Oh No, Sheryl Crow, Not Cell Phones Again

By Suzanne Leigh

Sheryl Crow has always been one of the cooler women of rock. Not only did she quietly dust herself off after being dumped by Lance Armstrong and go on to adopt two children as a solo parent, she minimized her diagnosis of meningioma, a benign brain tumor,  as “nothing I have to worry about.” A benign brain tumor is nothing to worry about, very relatively speaking, compared to the malignant monsters that are the number one cancer killer in children.

But her recent assertion that she suspects her diagnosis was caused by extensive use of her cell phone is disappointing to those who fear that statements like this may downsize the already flimsy slice of the cancer research pie dedicated to developing better treatments for brain tumors.
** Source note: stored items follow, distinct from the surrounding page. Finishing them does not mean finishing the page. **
-- ==== Sys2Proof/Laws/State.lean ====
section
/-! SUPPORT. One lemma per field for each named update of the state, all true by definition, so that no proof unfolds a
record update; and what each update does to a register read. -/

namespace Sys2Proof.Machine

open Sys2Proof

/-! ### setV -/

@[simp] theorem setV_mem (s : State) (r : Reg) (v : Byte) : (s.setV r v).mem = s.mem := rfl
@[simp] theorem setV_V (s : State) (r : Reg) (v : Byte) : (s.setV r v).V = s.V.set r.val v := rfl
@[simp] theorem setV_I (s : State) (r : Reg) (v : Byte) : (s.setV r v).I = s.I := rfl
@[simp] theorem setV_pc (s : State) (r : Reg) (v : Byte) : (s.setV r v).pc = s.pc := rfl
@[simp] theorem setV_sp (s : State) (r : Reg) (v : Byte) : (s.setV r v).sp = s.sp := rfl
@[simp] theorem setV_stack (s : State) (r : Reg) (v : Byte) : (s.setV r v).stack = s.stack := rfl
@[simp] theorem setV_DT (s : State) (r : Reg) (v : Byte) : (s.setV r v).DT = s.DT := rfl
@[simp] theorem setV_ST (s : State) (r : Reg) (v : Byte) : (s.setV r v).ST = s.ST := rfl
@[simp] theorem setV_key (s : State) (r : Reg) (v : Byte) : (s.setV r v).key = s.key := rfl
@[simp] theorem setV_fb (s : State) (r : Reg) (v : Byte) : (s.setV r v).fb = s.fb := rfl
@[simp] theorem setV_drawPending (s : State) (r : Reg) (v : Byte) : (s.setV r v).drawPending = s.drawPending := rfl
@[simp] theorem setV_terminate (s : State) (r : Reg) (v : Byte) : (s.setV r v).terminate = s.terminate := rfl
@[simp] theorem setV_tone (s : State) (r : Reg) (v : Byte) : (s.setV r v).tone = s.tone := rfl
@[simp] theorem setV_diag (s : State) (r : Reg) (v : Byte) : (s.setV r v).diag = s.diag := rfl
@[simp] theorem setV_draws (s : State) (r : Reg) (v : Byte) : (s.setV r v).draws = s.draws := rfl
@[simp] theorem setV_keyDown (s : State) (r : Reg) (v : Byte) (k : Reg) : (s.setV r v).keyDown k = s.keyDown k := rfl
@[simp] theorem setV_base (s : State) (r : Reg) (v : Byte) : (s.setV r v).base = s.base := rfl

/-! ### setI -/

@[simp] theorem setI_mem (s : State) (v : Word) : (s.setI v).mem = s.mem := rfl
@[simp] theorem setI_V (s : State) (v : Word) : (s.setI v).V = s.V := rfl
@[simp] theorem setI_I (s : State) (v : Word) : (s.setI v).I = v := rfl
@[simp] theorem setI_pc (s : State) (v : Word) : (s.setI v).pc = s.pc := rfl
@[simp] theorem setI_sp (s : State) (v : Word) : (s.setI v).sp = s.sp := rfl
@[simp] theorem setI_stack (s : State) (v : Word) : (s.setI v).stack = s.stack := rfl
@[simp] theorem setI_DT (s : State) (v : Word) : (s.setI v).DT = s.DT := rfl
@[simp] theorem setI_ST (s : State) (v : Word) : (s.setI v).ST = s.ST := rfl
@[simp] theorem setI_key (s : State) (v : Word) : (s.setI v).key = s.key := rfl
@[simp] theorem setI_fb (s : State) (v : Word) : (s.setI v).fb = s.fb := rfl
@[simp] theorem setI_drawPending (s : State) (v : Word) : (s.setI v).drawPending = s.drawPending := rfl
@[simp] theorem setI_terminate (s : State) (v : Word) : (s.setI v).terminate = s.terminate := rfl
@[simp] theorem setI_tone (s : State) (v : Word) : (s.setI v).tone = s.tone := rfl
@[simp] theorem setI_diag (s : State) (v : Word) : (s.setI v).diag = s.diag := rfl
@[simp] theorem setI_draws (s : State) (v : Word) : (s.setI v).draws = s.draws := rfl
@[simp] theorem setI_getV (s : State) (v : Word) (q : Reg) : (s.setI v).getV q = s.getV q := rfl
@[simp] theorem setI_keyDown (s : State) (v : Word) (k : Reg) : (s.setI v).keyDown k = s.keyDown k := rfl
Many studies have looked at the impact of cell phone use on the incidence of brain tumor. This is especially pertinent for children, whose developing nervous systems would make them more vulnerable to any negative effects. But study after study in both child and adult populations has demonstrated that there is no correlation between cell phone use and brain tumor occurence. One international study that compared healthy children with those who developed brain tumors, found no difference in cell phone habits. Other research in the U.S. and Scandinavia that has tracked populations over decades reaffirmed this conclusion.

Although a handful of smaller studies have reached opposing or ambiguous conclusions, their methodology has been questionable.

Hazard for drivers, for sure

While use of cell phones is undeniably a hazard to drivers’ safety (especially anyone within range of the multitasking motorist texting “roflmao” while making a lane change at 80 mph on the highway), there is no sound scientific reason to link them with brain tumors, according to the National Cancer Institute.

That’s because cell phones emit radiofrequency energy, a form of electromagnetic radiation.  Unlike the ionizing radiation used in radiation treatment, electromagnetic radiation does not cause cellular damage that is associated with the development of cancer.

But that hasn’t stalled more studies, which have been prompted in part by the “2B” classification of radiofrequency energy by the International Agency for Research on Cancer as  “possibly carcinogenic to humans,” as well as perhaps those fears voiced by people like Crow.  (By the way, agents sharing this 2B classification include cocamide DEA, a liquid used in toiletries like bath gel, shampoo and hand soaps; ethyl acrylate, which is used in paints and textiles, and styrene found in carpet backing, pipes, food containers and automobile parts.)

Less cash for cures

Some of these studies are being funded by the National Cancer Institute and their international counterparts, leaving less cash in the kitty for research that might have gone toward drug development.

That’s a bitter pill to swallow for children with brain tumors. When surgery and radiation are no longer options, oncologists turn to pharmaceuticals that have been FDA-approved for adult brain tumors or other adult cancers –- both very different beasts.

When Natasha started to fail, she was prescribed a drug approved to treat metastatic breast cancer. It was a long shot, her oncologist told us, but we had exhausted the options that are known to be potentially effective. There are no FDA-approved drugs to treat her type of brain tumor.

The NCI dedicates just 4 percent of its funding to all pediatric cancers. If 4 percent is all we get, let’s make sure it is directed where it is needed the most.